**PROVIDED RECORDS:**
▼▼▼

-- ==== Sys2Proof/Machine/State.lean ====
section
/-! DEFINITION. The state of the machine as plain data (10_state.md), its faults and refusals, and the state after
reset (10_state.md R43). -/

namespace Sys2Proof.Machine

/-- The input byte sequence `IN` (20_memory.md R60): byte `IN[a]` is the element at index `a`. The addresses of
`IN` are exactly 0 to N - 1, so the list itself is the canonical form (log 1). -/
abbrev Memory := List Byte

/-- `S.PHASE`, the ten values of 10_state.md R21. -/
inductive Phase where
  | idle | len | body | desc | hdr | evt | commit | check | done | error
deriving DecidableEq, Repr

/-- `S.ERR_SLOT`, the six values of 10_state.md R35. -/
inductive ErrSlot where
  | none | length | descriptor | header | event | trailer
deriving DecidableEq, Repr

/-- The names of the error codes (60_exceptions.md R220). `truncatedBlock` is never raised (R225); its name is
kept so that reading a code back is total on the table. -/
inductive ErrorName where
  | none | invalidDescriptor | invalidEventRecord | trailerMismatch | truncatedBlock
  | lowChannel | shortBlockLength | noLengthWord
deriving DecidableEq, Repr

/-- An event (10_state.md R36). -/
structure Event where
  channel : BitVec 5
  timestamp : BitVec 48
  gap : Bool
deriving DecidableEq, Repr

/-- A block (10_state.md R37). -/
structure Block where
  rawMode : Bool
  timePerBin : BitVec 24
  events : List Event
deriving DecidableEq, Repr

/-- The error record (10_state.md R35). -/
structure ErrorRecord where
  code : BitVec 8
  slot : ErrSlot
  block : Nat
  offset : Nat
  word : Word
  settled : Bool
deriving DecidableEq, Repr

/-- What the host does next (00_scope.md R7, 60_exceptions.md R235, 70_reset_and_hazards.md R264). Reading the
status view or the result changes nothing and is no move. -/
inductive HostMove where
  /-- START with an input (40_stream_framing.md R130). -/
  | start (input : Memory)
  /-- RESET (70_reset_and_hazards.md R261). -/
  | reset
  /-- The host leaves the decoder one step. -/
  | wait
  /-- The host waits until the phase is DONE or ERROR (70_reset_and_hazards.md R264 step 4). -/
  | awaitEnd
deriving DecidableEq, Repr

/-- The whole machine: the record `S` of 10_state.md, the bound input, and the host's moves still to come. -/
structure State where
  /-- The host's moves still to come, the model's own field (log 2). -/
  host : List HostMove
  /-- `IN`, or nothing bound (40_stream_framing.md R130, 70_reset_and_hazards.md R260). -/
  input : Option Memory
  /-- `S.PHASE`, R21. -/
  phase : Phase
  /-- `S.POS`, R22. -/
  pos : Nat
  /-- `S.LAST_LEN`, R23. -/
  lastLen : Option Word
  /-- `S.LEN_OFF`, R24. -/
  lenOff : Nat
  /-- `S.BLK_LEN`, R25. -/
  blkLen : Word
  /-- `S.WIDX`, R26. -/
  widx : Nat
  /-- `S.BLK_BASE`, R27. -/
  blkBase : Nat
  /-- `S.BUF`, R28. -/
  buf : List Word
  /-- `S.OVF`, R29. -/
  ovf : BitVec 24
  /-- `S.RAW`, R30. -/
  raw : Bool
  /-- `S.TPB`, R31. -/
  tpb : BitVec 24
  /-- `S.PEND`, R32. -/
  pend : List Event
  /-- `S.BLOCKS`, R33. -/
  blocks : List Block
  /-- `S.RESIDUAL`, R34. -/
  residual : Nat
  /-- The error record, R35. -/
  err : ErrorRecord
deriving DecidableEq, Repr

/-- Why a step gives no next state. None of these is an error of the stream: those are next states in phase ERROR
(60_exceptions.md R227). Each is safe: the model stops, and no claim about a next state can rest on it. -/
inductive Fault where
  /-- Raised by the step in IDLE, DONE or ERROR when the host does nothing more (and in IDLE when the host waits
  for an end that no decode will bring): the decoder takes no step there (70_reset_and_hazards.md R260,
  60_exceptions.md R231, R233). Safe (log 3). -/
  | quiescent
  /-- Raised by START outside IDLE, which has no move (40_stream_framing.md R130, 92_eei_decisions.md D16). Safe
  (log 4). -/
  | startOutsideIdle
  /-- Raised by a read of `IN` while none is bound; no run reaches it, since only START leaves IDLE. Safe (log 5). -/
  | noInputBound
  /-- Raised by BODY while `S.LAST_LEN` is `none`; no run reaches it (40_stream_framing.md R132). Safe (log 5). -/
  | lengthWordMissing
  /-- Raised by DESC, HDR or EVT while `S.BUF` has no word `S.WIDX`; no run reaches it (10_state.md R44). Safe
  (log 5). -/
  | blockWordMissing
deriving DecidableEq, Repr

/-- Why an instruction is refused. -/
inductive Refusal where
  /-- Raised by `exec` for an instruction without a meaning, by its mnemonic; no arm raises it. Safe. -/
  | notModelled (mnemonic : String)
deriving DecidableEq, Repr

/-- The error record after reset (10_state.md R35, R43). -/
def ErrorRecord.reset : ErrorRecord :=
  { code := 0, slot := .none, block := 0, offset := 0, word := 0, settled := false }

/-- The machine right after reset: every value is the one of 10_state.md R43, nothing is bound
(70_reset_and_hazards.md R260), and the host has no move to come (log 2). -/
def State.reset : State :=
  { host := [], input := none, phase := .idle, pos := 0, lastLen := none, lenOff := 0, blkLen := 0, widx := 0,
    blkBase := 0, buf := [], ovf := 0, raw := false, tpb := 0, pend := [], blocks := [], residual := 0,
    err := ErrorRecord.reset }

end Sys2Proof.Machine
end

▲▲▲

**PROBLEM:**
Look through the data and gather every line with the string "inductive" in it.

**TASK OUTPUT:**
inductive Phase where
inductive ErrSlot where
inductive ErrorName where
inductive HostMove where
inductive Fault where
inductive Refusal where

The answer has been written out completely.